The AR4 attribution statement

There are good reasons why the IPCC assessed that the probability was not as low as suggested by the models or any individual attribution paper. Specifically, the overall assessment must take into account potential structural uncertainties that don’t come into the straight model analysis. For instance, the models may systematically be overestimating the GHG-driven trend, they may be underestimating the internal variability, and they may be undersampling the structural uncertainty in making models themselves. The first kind of error would cause an overestimate in the mean of the distribution, while the other factors would cause an underestimate in the variance of the trends – all would increase P(x < 50%). On the other hand, the net forcing is almost certainly less than the effect of anthropogenic GHGs alone and so that biases the mean of the ‘all-forcings’ trends low, and some of the spread in the trends is related to different models having different forcings (biasing the spread wide). These elements can be quantified during the attribution (using fingerprint scaling, monte-carlo emulators etc.), but when they are all taken into account, the difference is less than one might think (it turns out that structural uncertainty likely isn’t being underestimated and the internal variability in models comfortably spans the range inferred in the real world (Yokohata et al., 2011; Santer et al., 2011)).

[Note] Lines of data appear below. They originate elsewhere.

-- ==== Sys2Proof/Machine/Operands.lean ====
section
/-! DEFINITION. What the bytes of frames and records say (spec/11): context fields, settings, station
entries, control frames and lane frames, each read and written in one place. -/

namespace Sys2Proof.Machine

/-- The byte at an index, 0 past the end. -/
def byteAt (bytes : List Byte) (i : Nat) : Byte := bytes.getD i 0

/-- The number in the byte at an index. -/
def numAt (bytes : List Byte) (i : Nat) : Nat := (byteAt bytes i).toNat

/-- The two-byte number at an index. -/
def num16At (bytes : List Byte) (i : Nat) : Nat := nat16 (byteAt bytes i) (byteAt bytes (i + 1))

/-- The word at an index. -/
def wordAt (bytes : List Byte) (i : Nat) : Word :=
  word32 (byteAt bytes i) (byteAt bytes (i + 1)) (byteAt bytes (i + 2)) (byteAt bytes (i + 3))

/-! ### Context fields (Figures 4-3 and 11-7) -/

/-- A record with every field absent (R53). -/
def Fields.blank : Fields where
  serviceMode := none
  chime := none
  obstruction := none
  route := none
  destination := none
  nextStop := none
  page := none
  brightness := none
  mode := none

/-- The field of a code (Figure 11-7). -/
def Fields.get (f : Fields) : Nat → Option Nat
  | 0 => f.serviceMode
  | 1 => f.chime
  | 2 => f.obstruction
  | 3 => f.route
  | 4 => f.destination
  | 5 => f.nextStop
  | 6 => f.page
  | 7 => f.brightness
  | 8 => f.mode
  | _ => none

/-- The field of a code written; a code that the figure does not list changes nothing. -/
def Fields.put (f : Fields) (code : Nat) (v : Option Nat) : Fields :=
  match code with
  | 0 => { f with serviceMode := v }
  | 1 => { f with chime := v }
  | 2 => { f with obstruction := v }
  | 3 => { f with route := v }
  | 4 => { f with destination := v }
  | 5 => { f with nextStop := v }
  | 6 => { f with page := v }
  | 7 => { f with brightness := v }
  | 8 => { f with mode := v }
  | _ => f

/-- The field codes, in order. -/
def fieldCodes : List Nat := [0, 1, 2, 3, 4, 5, 6, 7, 8]

/-- A field belongs to a kind (Figure 11-7). -/
def fieldBelongs (k : Kind) (code : Nat) : Bool :=
  match k with
  | .entrance => code ≤ 2
  | .saloon => 3 ≤ code && code ≤ 8
  | .destination => code = 3 || code = 4 || code = 7 || code = 8

/-- The bytes of a field's value (Figure 11-7). -/
def fieldWidth (code : Nat) : Nat := if code = 3 || code = 4 then 2 else 1

/-- A value for a field: clamped to its nearest limit for the chime profile, obstruction sensitivity, page
and brightness; none where a value of the others lies outside Figure 4-3 (R55). -/
def judgeField (code v : Nat) : Option Nat :=
  match code with
  | 0 => if v ≤ 2 then some v else none
  | 1 => some (min v 7)
  | 2 => some (min v 15)
  | 3 => if v ≤ 999 then some v else none
  | 4 => if v ≤ 4095 then some v else none
  | 5 => if v ≤ 127 then some v else none
  | 6 => some (min v 15)
  | 7 => some (min v 15)
  | 8 => if v ≤ 1 then some v else none
  | _ => none

/-- A number in as many bytes as a field's value has. -/
def valueBytes (code v : Nat) : List Byte := if fieldWidth code = 2 then le16 v else [byte v]

/-- The field mask: the field of code k present when bit k is set (spec/11, 11.4). -/
def Fields.mask (f : Fields) : Nat :=
  fieldCodes.foldl (fun m k => if (f.get k).isSome then m + 2 ^ k else m) 0

/-- The values of the present fields in code order. -/
def Fields.values (f : Fields) : List Byte :=
  fieldCodes.flatMap fun k => match f.get k with
    | none => []
    | some v => valueBytes k v

/-- The field mask and the values of the present fields. -/
def Fields.bytes (f : Fields) : List Byte := le16 f.mask ++ f.values

/-! ### Settings (Figure 9-3) -/

/-- The notice mask with its STARTED enable held on (R162). -/
def heldOn (v : Nat) : BitVec 11 := BitVec.ofNat 11 v ||| 1#11

/-- A setting written by its code: a numeric value clamped to its range, and none where an enumerated
value is not one of those Figure 9-3 lists (R165). -/
def Settings.put (s : Settings) (code v : Nat) : Option Settings :=
  match code with
  | 0 => some { s with fallFilter := clamp 1 15 v }
  | 1 => some { s with riseFilter := clamp 1 255 v }
  | 2 => some { s with settleWindow := clamp 20 2000 v }
  | 3 => some { s with parkLevel := clamp 1 14 v }
  | 4 => (LaneRate.ofKbit v).map fun r => { s with laneRateA := r }
  | 5 => (LaneRate.ofKbit v).map fun r => { s with laneRateB := r }
  | 6 => some { s with responseWindowA := clamp 1 255 v }
  | 7 => some { s with responseWindowB := clamp 1 255 v }
  | 8 => some { s with retryLimit := clamp 0 7 v }
  | 9 => (switchOf v).map fun b => { s with strictA := b }
  | 10 => (switchOf v).map fun b => { s with strictB := b }
  | 11 => some { s with restoreLimit := clamp 1000 65535 v }
  | 12 => some { s with pollInterval := clamp 5 1000 v }
  | 13 => (switchOf v).map fun b => { s with groupLoading := b }
  | 14 => (switchOf v).map fun b => { s with adaptation := b }
  | 15 => (PresenceMode.ofCode v).map fun m => { s with presenceMode := m }
  | 16 => some { s with noticeMask := heldOn v }
  | _ => none

/-- The value of a setting by its code. -/
def Settings.value (s : Settings) : Nat → Nat
  | 0 => s.fallFilter
  | 1 => s.riseFilter
  | 2 => s.settleWindow
  | 3 => s.parkLevel
  | 4 => s.laneRateA.kbit
  | 5 => s.laneRateB.kbit
  | 6 => s.responseWindowA
  | 7 => s.responseWindowB
  | 8 => s.retryLimit
  | 9 => s.strictA.toNat
  | 10 => s.strictB.toNat
  | 11 => s.restoreLimit
  | 12 => s.pollInterval
  | 13 => s.groupLoading.toNat
  | 14 => s.adaptation.toNat
  | 15 => s.presenceMode.code
  | 16 => s.noticeMask.toNat
  | _ => 0

/-- The setting codes, in order. -/
def settingCodes : List Nat := [0, 1, 2, 3, 4, 5, 6, 7, 8, 9, 10, 11, 12, 13, 14, 15, 16]

/-- The bytes of a setting in the config record (Figure 11-11). -/
def settingWidth (code : Nat) : Nat :=
  if code = 2 || code = 4 || code = 5 || code = 11 || code = 12 || code = 16 then 2 else 1

/-- The settings in setting-code order, each at its width of Figure 11-11. -/
def Settings.bytes (s : Settings) : List Byte :=
  settingCodes.flatMap fun c => if settingWidth c = 2 then le16 (s.value c) else [byte (s.value c)]

/-- Settings read in setting-code order: the codes left, the bytes from the first of them on. -/
def readSettings : List Nat → List Byte → Settings → Option Settings
  | [], _, s => some s
  | c :: cs, bytes, s =>
    let v := if settingWidth c = 2 then num16At bytes 0 else numAt bytes 0
    match s.put c v with
    | none => none
    | some s' => readSettings cs (bytes.drop (settingWidth c)) s'

def Settings.rate (s : Settings) : Lane → LaneRate
  | .a => s.laneRateA
  | .b => s.laneRateB

def Settings.responseWindow (s : Settings) : Lane → Nat
  | .a => s.responseWindowA
  | .b => s.responseWindowB

def Settings.strict (s : Settings) : Lane → Bool
  | .a => s.strictA
  | .b => s.strictB

/-! ### Station entries (Figures 4-1 and 11-4) -/

/-- The 11 bytes of a NODE DEFINE payload, which are also those of a config record's entry. -/
def Entry.bytes (e : Entry) : List Byte :=
  [byte e.number, byte e.aliasNo, byte (laneCode e.lane), byte e.address, byte e.kind.code, sideByte e.side,
    byte e.slot, byte e.restoreClass] ++ le16 e.capacity ++ [byte e.ratio]

/-- The side agrees with the kind: given for ENTRANCE, none for a display (R47, check 1). A kind that is
not known is judged by the RANGE check. DESIGN CHOICE (log 45): every byte but 0xFF is a side given, so that an unlisted
one beside a display kind is refused here, with FORMAT, and beside ENTRANCE by the RANGE check. -/
def sideAgrees (bytes : List Byte) : Bool :=
  match Kind.ofCode (numAt bytes 4) with
  | none => true
  | some .entrance => byteAt bytes 5 ≠ absentByte
  | some _ => byteAt bytes 5 = absentByte

/-- The entry that 11 bytes say, none where a value lies outside its range (R47, check 2, but for the
count of stations on the lane). -/
def readEntry (bytes : List Byte) : Option Entry :=
  match laneOfCode (numAt bytes 2), Kind.ofCode (numAt bytes 4), sideOfByte (byteAt bytes 5) with
  | some lane, some kind, some side =>
    let e : Entry :=
      { number := numAt bytes 0, aliasNo := numAt bytes 1, lane := lane, address := numAt bytes 3, kind := kind
        side := side, slot := numAt bytes 6, restoreClass := numAt bytes 7, capacity := num16At bytes 8
        ratio := numAt bytes 10 }
    if 1 ≤ e.number && e.number ≤ 24 && 1 ≤ e.aliasNo && e.aliasNo ≤ 127 && 1 ≤ e.address && e.address ≤ 30 &&
        1 ≤ e.slot && e.slot ≤ 15 && e.restoreClass ≤ 3 && e.capacity ≤ 2000 && 1 ≤ e.ratio && e.ratio ≤ 64 &&
        e.capacity * e.ratio ≤ 65535 then some e
    else none
  | _, _, _ => none

/-! ### The control frame (Figure 11-3) -/

/-- The CRC-16 of some bytes, as it follows them in a frame. -/
def crcBytes (bytes : List Byte) : List Byte := le16 (crc16 bytes).toNat

/-- A whole request frame. -/
def Request.frame (r : Request) : List Byte :=
  let body := le16 (r.payload.length + 6) ++ [r.tag, r.kind] ++ r.payload
  body ++ crcBytes body

/-- A whole reply frame. -/
def replyFrame (r : Request) (status : Status) (payload : List Byte) : List Byte :=
  let body := le16 (payload.length + 7) ++ [r.tag, r.kind, byte status.code] ++ payload
  body ++ crcBytes body

/-- The last two bytes of a frame hold the CRC-16 of those before (R155, R156). -/
def crcGood (frame : List Byte) : Bool :=
  let body := frame.take (frame.length - 2)
  frame.drop (frame.length - 2) = crcBytes body

/-- The request that a frame with a good check holds. -/
def readRequest (frame : List Byte) : Request where
  tag := byteAt frame 2
  kind := byteAt frame 3
  payload := (frame.take (frame.length - 2)).drop 4

/-! ### Lane frames (Figures 11-8 and 11-9) -/

/-- The code of a step's request frame. -/
def StepKind.code : StepKind → Nat
  | .probe => 0x10 | .opn => 0x11 | .block => 0x12 | .fill => 0x13 | .close => 0x14 | .start => 0x15
  | .context => 0x16 | .poll => 0x17

/-- A whole lane frame. -/
def laneFrame (address sequence kind : Nat) (payload : List Byte) : List Byte :=
  let body := [byte address, byte sequence, byte kind] ++ le16 payload.length ++ payload
  body ++ crcBytes body

/-- A lane reply whose check is good. -/
structure RawReply where
  address : Nat
  sequence : Nat
  kind : Nat
  payload : List Byte
  deriving DecidableEq, Repr

/-- What a lane reply frame holds, none where its check fails. A frame whose length is not that of its
header, its payload length and its CRC-16 fails its check (log 22). -/
def readReplyFrame (frame : List Byte) : Option RawReply :=
  if frame.length = num16At frame 3 + 7 && crcGood frame then
    some { address := numAt frame 0, sequence := numAt frame 1, kind := numAt frame 2,
           payload := (frame.take (frame.length - 2)).drop 5 }
  else none

/-- The reasons of a NAK (Figure 11-9). -/
inductive NakReason where
  | busy | badIndex | wrongState | noSpace
  deriving DecidableEq, Repr

/-- The replies of units (Figure 11-9). -/
inductive LaneReply where
  | report (r : Report)
  | ack
  | blockAck (index : Nat) (crc : Half)
  | fillReport (fill : Nat)
  | closeResult (equal : Bool)
  | contextAck (epoch : Nat)
  | pollReport (r : Report) (live : LiveStatus)
  | nak (reason : NakReason) (fill : Nat)
  deriving DecidableEq, Repr

/-- How a reply of a kind and payload answers a step: not at all, wrongly formed (R177), or with a reply. -/
inductive Answer where
  | unpaired
  | malformed
  | reply (r : LaneReply)
  deriving DecidableEq, Repr

/-- The 12 bytes of a STATE REPORT; none for a code that is not listed or a fill above 4095 (R177). -/
def readReport (p : List Byte) : Option Report :=
  match ImageState.ofCode (numAt p 0), Kind.ofCode (numAt p 1) with
  | some state, some kind =>
    if num16At p 8 ≤ 4095 then
      some { state := state, kind := kind, tag := wordAt p 2, generation := num16At p 6, fill := num16At p 8,
             epoch := num16At p 10 }
    else none
  | _, _ => none

/-- The bytes of a STATE REPORT. -/
def Report.bytes (r : Report) : List Byte :=
  [byte r.state.code, byte r.kind.code] ++ le32 r.tag ++ le16 r.generation ++ le16 r.fill ++ le16 r.epoch

def NakReason.ofCode : Nat → Option NakReason
  | 0 => some .busy | 1 => some .badIndex | 2 => some .wrongState | 3 => some .noSpace | _ => none

def NakReason.code : NakReason → Nat
  | .busy => 0 | .badIndex => 1 | .wrongState => 2 | .noSpace => 3

/-- A reply of the right length, or a malformed one. -/
def answerOf (right : Bool) (r : Option LaneReply) : Answer :=
  match right, r with
  | true, some x => .reply x
  | _, _ => .malformed

/-- The answer that a reply of a kind and payload is to a step (Figure 11-9, R99, R177). -/
def readAnswer (step : StepKind) (kind : Nat) (p : List Byte) : Answer :=
  if kind = 0x2F then
    answerOf (p.length = 3) ((NakReason.ofCode (numAt p 0)).map fun r => .nak r (num16At p 1))
  else
    match step with
    | .probe => if kind = 0x20 then answerOf (p.length = 12) ((readReport p).map .report) else .unpaired
    | .opn => if kind = 0x21 then answerOf (p.length = 0) (some .ack) else .unpaired
    | .block =>
      if kind = 0x22 then
        answerOf (p.length = 4) (some (.blockAck (num16At p 0) (BitVec.ofNat 16 (num16At p 2))))
      else .unpaired
    | .fill => if kind = 0x23 then answerOf (p.length = 2) (some (.fillReport (num16At p 0))) else .unpaired
    | .close =>
      if kind = 0x24 then answerOf (p.length = 1) ((flagOf (byteAt p 0)).map .closeResult) else .unpaired
    | .start => if kind = 0x21 then answerOf (p.length = 0) (some .ack) else .unpaired
    | .context =>
      if kind = 0x25 then answerOf (p.length = 2) (some (.contextAck (num16At p 0))) else .unpaired
    | .poll =>
      if kind = 0x26 then
        answerOf (p.length = 13)
          (match readReport p, LiveStatus.ofCode (numAt p 12) with
           | some r, some live => some (.pollReport r live)
           | _, _ => none)
      else .unpaired

/-- The kind code and payload of a unit's reply (Figure 11-9). -/
def LaneReply.encode : LaneReply → Nat × List Byte
  | .report r => (0x20, r.bytes)
  | .ack => (0x21, [])
  | .blockAck index crc => (0x22, le16 index ++ le16 crc.toNat)
  | .fillReport fill => (0x23, le16 fill)
  | .closeResult equal => (0x24, [flagByte equal])
  | .contextAck epoch => (0x25, le16 epoch)
  | .pollReport r live => (0x26, r.bytes ++ [byte live.code])
  | .nak reason fill => (0x2F, [byte reason.code] ++ le16 fill)

end Sys2Proof.Machine
end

Curry and Webster specifically bring up two issues that, they claim, lessen the confidence one should have in the IPCC statement: that the history of solar forcing is uncertain in scale, and that aerosol forcings have a huge error bar. These two statements are true as far as they go – the scale of solar forcing is not tightly constrained prior to about 1960, and the total aerosol forcing and it’s variation in time is uncertain. But C&W’s specific complaint is that the attribution studies used in AR4 used solar forcing that was too large compared to more recent studies. However, reducing any warming trend associated with solar actually makes the attribution statement more likely which somewhat undercuts their point.

With respect to aerosols, the key thing to remember that regardless of the magnitude of the change, the sign of the forcing is almost certainly negative (i.e. the net aerosol effect has been one of cooling). The dominant anthropogenic aerosols are sulphates (derived from the SO2 emitted during the burning of sulphur-containing fossil fuels), which are reflective, and hence cooling. Other aerosols (black carbon, organic carbon, nitrates) are more uncertain, but have a net effect that is smaller.

Now, the statement in AR4 specifically states that the effect of greenhouse gases is more than half of the observed trend, which is actually independent of the effects of aerosols. But with the high probability of aerosols being a net cooling, this increases the ratio of the GHG-driven trends to the actual forced trend.

The final issue is whether the internal variability of the system on multi-decadal timescales has been properly characterised. For instance, it is possible that all the models grossly underestimate the internal variability, in which case any expected trend due to GHGs would be drowned out in the noise. But there is no positive evidence for this at all – as Hegerl et al point out, the estimates of multi-decadal variability in the models and observational records all overlap within their (substantial) uncertainties (arising from the shortness of the record, and the difficulty in estimating internal variability in the presence of multiple forcings). So while it is conceivable be that there is a bias, it is currently undetectable, which implies it can’t be that large.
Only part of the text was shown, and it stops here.